EXERCISE PROMPT: Please copy out the entries until you have copied the line that contains "be 4 x.ticket.toNat", beginning with the first line.

DATA FOR THE TASK:
-- ==== Sys2Proof/Machine/Sales.lean ====
section
/-! DEFINITION. Issue, card authorisation, the issued ticket (10.3 to 10.5): ISSUE, AUTH_TIMER_EXPIRY,
TICKET, PRINTED, VOID, TICKET_LIMIT_EXPIRY. -/

namespace Sys2Proof.Machine

/-! ## Completing a sale (R159, R160) -/

/-- Code of a concession class, 0 for none (R159). -/
def classCode : Option (Fin 4) → Nat
  | none => 0
  | some i => i.val + 1

/-- Train and run date of a call reference, 0 where absent (R159). -/
def callOctets : Option Key → List Byte
  | some k => be 2 k.train.toNat ++ be 2 k.runDate.toNat
  | none => be 2 0 ++ be 2 0

/-- The 21 octets that a ticket's check code covers (R159, 11.7). -/
def Sale.checkOctets (x : Sale) : List Byte :=
  be 4 x.ticket.toNat ++ be 2 x.date.toNat ++ be 3 x.secs ++ be 2 x.destination.toNat ++ [x.type]
    ++ be 1 (classCode x.cls) ++ be 1 x.quantity ++ be 3 x.total ++ callOctets x.call

/-- The day key of the ACTIVE table (R140). -/
def State.dayKey (s : State) : BitVec 16 :=
  match s.fqu.active with
  | some t => t.dayKey
  | none => 0#16

/-- The fields of a SALE record (R159, step 3), with the check code of step 2. -/
def State.saleOf (s : State) (q : Quote) (k : PaymentKind) (code : Option (List Byte)) : Sale :=
  let x : Sale := {
    date := s.htb.date
    secs := s.htb.secs
    ticket := s.sju.ticketCounter
    destination := q.destination
    type := q.type
    cls := q.cls
    quantity := q.quantity
    unitPrice := q.unitPrice
    total := q.total
    payment := k
    authCode := code
    call := q.call
    offline := s.sju.salesMode == .offline
    checkCode := 0#16 }
  { x with checkCode := Machine.checkCode s.dayKey x.checkOctets }

/-- The issued-ticket window with an entry more; a full one loses its oldest (R160). -/
def enterWindow (w : List IssuedTicket) (t : IssuedTicket) : List IssuedTicket :=
  (if Config.ticketSlots ≤ w.length then w.drop 1 else w) ++ [t]

/-- The ticket counter, the day totals and the issued-ticket window after a sale whose record has the
given sequence (R159, steps 1, 4 and 5). -/
def Sju.sold (j : Sju) (seq : Seq) (x : Sale) : Sju :=
  { j with
    ticketCounter := j.ticketCounter + 1#32
    totals := j.totals.gain x.payment x.total
    window := enterWindow j.window ⟨seq, x, .running Config.ticketMs⟩ }

/-- A sale completed from a slot (R159). -/
def State.completeSale (s : State) (i : Fin 4) (q : Quote) (x : Sale) : State :=
  let seq := s.sju.writeSeq
  let s := s.appendRecord (.sale x)
  let s := { s with sju := s.sju.sold seq x }
  let s :=
    match q.call with
    | some k => s.ticketRequest k
    | none => s
  let s := s.setSlot i .free
  State.afterAppend { s with sju := s.sju.withExposure }

/-! ## ISSUE (R158, R162) -/

/-- Test 5 of R158. -/
def State.overOffline (s : State) (total : Nat) : Bool :=
  decide (s.params.offlineCount < s.sju.xc + 1) || decide (s.params.offlineAmount < s.sju.xa + total)

/-- Tests 2 to 5 of R158 on an OPEN slot: the payment kind, or the refusal. -/
def State.judgePayment (s : State) (q : Quote) (r : IssueRequest) : Except Result PaymentKind :=
  if s.sju.salesMode = .closed then .error .salesClosed
  else
    match PaymentKind.ofCode r.payment.toNat with
    | none => .error .badMessage
    | some k =>
      if r.tendered.toNat < q.total then .error .badMessage
      else if k = .cardOnline ∧ s.sju.salesMode = .offline then .error .linkDown
      else if k = .cardOffline ∧ s.overOffline q.total = true then .error .offlineLimit
      else .ok k

/-- The tests of R158 in order. -/
def State.judgeIssue (s : State) (r : IssueRequest) : Except Result (Fin 4 × Quote × PaymentKind) :=
  if s.sju.pendingAuth.isSome then .error .busy
  else
    match slotOf r.slot.toNat with
    | none => .error .quoteUnknown
    | some i =>
      match s.fqu.slots[i] with
      | .opened q =>
        match s.judgePayment q r with
        | .ok k => .ok (i, q, k)
        | .error e => .error e
      | .free | .pendingAuth .. => .error .quoteUnknown

/-- Octets of a tag (11.7). -/
def Tag.octets (t : Tag) : List Byte := be 2 t.haltCode.toNat ++ [t.slot, t.serial]

/-- An authorisation started (R162). -/
def State.startAuth (s : State) (i : Fin 4) (q : Quote) (token : List Byte) : State :=
  let tag : Tag := ⟨s.own.haltCode, BitVec.ofNat 8 i.val, s.sju.authSerial⟩
  let s := s.setSlot i (.pendingAuth q false)
  let s := { s with sju := { s.sju with
    authSerial := s.sju.authSerial + 1#8
    pendingAuth := some ⟨tag, i, q.total, .running (1000 * s.params.authTimeout)⟩
    authsPending := 1 } }
  s.offerOwn .up .authreq centre (.octets (tag.octets ++ be 3 q.total ++ token))

/-- The change due of an ISSUE (R158). -/
def changeDue (k : PaymentKind) (tendered total : Nat) : Option Nat :=
  if k = .cash then some (tendered - total) else none

/-- A sale completed at once (R158, R159). -/
def State.sellNow (s : State) (i : Fin 4) (q : Quote) (k : PaymentKind) (tendered : Nat) : Served :=
  let x := s.saleOf q k none
  { state := s.completeSale i q x
    result := .ok
    body := .issue x.ticket (changeDue k tendered q.total) }

/-- ISSUE served (R158). -/
def serveIssue (r : IssueRequest) (s : State) : Served :=
  match s.judgeIssue r with
  | .error e => { state := s, result := e }
  | .ok (i, q, k) =>
    match k with
    | .cardOnline => { state := s.startAuth i q r.token, result := .pending }
    | .cash | .cardOffline => s.sellNow i q k r.tendered.toNat

/-- ISSUE (R158). -/
def execIssue (r : IssueRequest) (s : State) : Host.Outcome State Fault Refusal :=
  whenServed s 3#8 (serveIssue r)

/-! ## The end of an authorisation (R163, R164) -/

/-- The pending authorisation none, its slot FREE (R162). -/
def State.endAuth (s : State) (p : PendingAuth) : State :=
  State.setSlot { s with sju := { s.sju with pendingAuth := none, authsPending := 0 } } p.slot .free

/-- A tag in the timed-out list; a full list loses its oldest (R164). -/
def addLateTag (tags : List LateTag) (t : LateTag) : List LateTag :=
  (if Config.ticketSlots ≤ tags.length then tags.drop 1 else tags) ++ [t]

/-- The pending authorisation ended without an answer (R164). -/
def State.abandonAuth (s : State) (result : Result) (count : SjuCounters → SjuCounters) : State :=
  match s.sju.pendingAuth with
  | none => s
  | some p =>
    let s := s.endAuth p
    let s := { s with sju := { s.sju with lateTags := addLateTag s.sju.lateTags ⟨p.tag, p.total⟩ } }
    (s.modSjuCtr count).postNotice (.issueDone p.slot result none)

/-- AUTH_TIMER_EXPIRY (R164). -/
def execAuthTimerExpiry (s : State) : Host.Outcome State Fault Refusal :=
  whenPowered s fun s =>
    if s.sju.pendingAuth.any fun p => p.timer.isRunning then
      s.abandonAuth .authTimeout fun c => { c with authTimeouts := tally c.authTimeouts }
    else s

/-- An approval of the pending tag (R163). ISSUE_DONE stands behind the notices of the sale or the
REVERSAL: the model's choice (log entry 50). -/
def State.approve (s : State) (p : PendingAuth) (code : List Byte) : State :=
  match s.fqu.slots[p.slot] with
  | .pendingAuth q false =>
    let x := s.saleOf q .cardOnline (some code)
    ((s.endAuth p).completeSale p.slot q x).postNotice (.issueDone p.slot .ok (some x.ticket))
  | .pendingAuth _ true | .free | .opened _ =>
    ((s.appendReversal p.tag p.total code).endAuth p).postNotice
      (.issueDone p.slot .quoteWithdrawn none)

/-- The result of a declined authorisation (R163). -/
def declinedAs : Slot → Result
  | .pendingAuth _ false => .declined
  | .pendingAuth _ true | .free | .opened _ => .quoteWithdrawn

/-- An answer to the pending tag (R163). -/
def State.answerPending (s : State) (p : PendingAuth) (a : AuthResult) : State :=
  if a.approved then s.approve p a.authCode
  else (s.endAuth p).postNotice (.issueDone p.slot (declinedAs s.fqu.slots[p.slot]) none)

/-- An answer to a tag of the timed-out list (R163). Of two entries with one tag the oldest gives the
total, and both leave the list: the model's choice (log entry 46). -/
def State.answerLate (s : State) (t : LateTag) (a : AuthResult) : State :=
  let s := { s with sju := { s.sju with lateTags := s.sju.lateTags.filter fun x => x.tag != t.tag } }
  if a.approved then s.appendReversal t.tag t.total a.authCode
  else s.modSjuCtr fun c => { c with authLate := tally c.authLate }

/-- A well-formed AUTHRES (R163). -/
def State.answerAuth (s : State) (a : AuthResult) : State :=
  match s.sju.pendingAuth.filter fun p => p.tag == a.tag with
  | some p => s.answerPending p a
  | none =>
    match s.sju.lateTags.find? fun t => t.tag == a.tag with
    | some t => s.answerLate t a
    | none => s.modSjuCtr fun c => { c with authUnknown := tally c.authUnknown }

/-- An AUTHRES taken (R163). -/
def State.takeAuthres (s : State) (bs : List Byte) : State :=
  match AuthResult.ofPayload bs with
  | some a => s.answerAuth a
  | none => s.modSjuCtr fun c => { c with authForm := tally c.authForm }

/-- The Up port has left SERVICE (R171). -/
def State.salesLoseLink (s : State) : State :=
  let s := s.abandonAuth .authLink fun c => { c with authLinkLosses := tally c.authLinkLosses }
  State.deriveSalesMode { s with sju := s.sju.goBack }

/-- The Up port has entered SERVICE (R171). -/
def State.salesGainLink (s : State) : State := s.deriveSalesMode.drain

/-! ## The issued ticket (R160, R161) -/

/-- The window entry of a ticket. -/
def Sju.ticket (j : Sju) (n : TicketNo) : Option IssuedTicket :=
  j.window.find? fun t => t.sale.ticket == n

/-- A ticket out of the window. -/
def State.dropTicket (s : State) (n : TicketNo) : State :=
  { s with sju := { s.sju with window := s.sju.window.filter fun t => t.sale.ticket != n } }

/-- TICKET (R160). -/
def execTicket (n : TicketNo) (s : State) : Host.Outcome State Fault Refusal :=
  whenServed s 4#8 fun s =>
    match s.sju.ticket n with
    | some t => { state := s, result := .ok, body := .ticket t.sale }
    | none => { state := s, result := .tooLate }

/-- PRINTED (R160). -/
def execPrinted (n : TicketNo) (s : State) : Host.Outcome State Fault Refusal :=
  whenServed s 5#8 fun s =>
    match s.sju.ticket n with
    | some _ => { state := s.dropTicket n, result := .ok }
    | none => { state := s, result := .tooLate }

/-- TICKET_LIMIT_EXPIRY (R160). -/
def execTicketLimitExpiry (n : TicketNo) (s : State) : Host.Outcome State Fault Refusal :=
  whenPowered s fun s =>
    if (s.sju.ticket n).any fun t => t.limit.isRunning then s.dropTicket n else s

/-- A ticket in the window voided (R161). -/
def State.voidTicket (s : State) (t : IssuedTicket) : State :=
  let s := s.appendRecord (.void s.htb.date s.htb.secs t.sale.ticket t.sale.total)
  let s := s.dropTicket t.sale.ticket
  State.afterAppend
    { s with sju := { s.sju with totals := s.sju.totals.lose t.sale.payment t.sale.total } }

/-- VOID served (R161). -/
def serveVoid (n : TicketNo) (s : State) : Served :=
  match s.sju.ticket n with
  | none => { state := s, result := .tooLate }
  | some t =>
    if s.mayAppend (.void s.htb.date s.htb.secs t.sale.ticket t.sale.total) then
      { state := s.voidTicket t, result := .ok }
    else { state := s, result := .journalFull }

/-- VOID (R161). -/
def execVoid (n : TicketNo) (s : State) : Host.Outcome State Fault Refusal :=
  whenServed s 6#8 (serveVoid n)

end Sys2Proof.Machine
end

PROBLEM SOLUTION:
-- ==== Sys2Proof/Machine/Sales.lean ====
section
/-! DEFINITION. Issue, card authorisation, the issued ticket (10.3 to 10.5): ISSUE, AUTH_TIMER_EXPIRY,
TICKET, PRINTED, VOID, TICKET_LIMIT_EXPIRY. -/

namespace Sys2Proof.Machine

/-! ## Completing a sale (R159, R160) -/

/-- Code of a concession class, 0 for none (R159). -/
def classCode : Option (Fin 4) → Nat
  | none => 0
  | some i => i.val + 1

/-- Train and run date of a call reference, 0 where absent (R159). -/
def callOctets : Option Key → List Byte
  | some k => be 2 k.train.toNat ++ be 2 k.runDate.toNat
  | none => be 2 0 ++ be 2 0

/-- The 21 octets that a ticket's check code covers (R159, 11.7). -/
def Sale.checkOctets (x : Sale) : List Byte :=
  be 4 x.ticket.toNat ++ be 2 x.date.toNat ++ be 3 x.secs ++ be 2 x.destination.toNat ++ [x.type]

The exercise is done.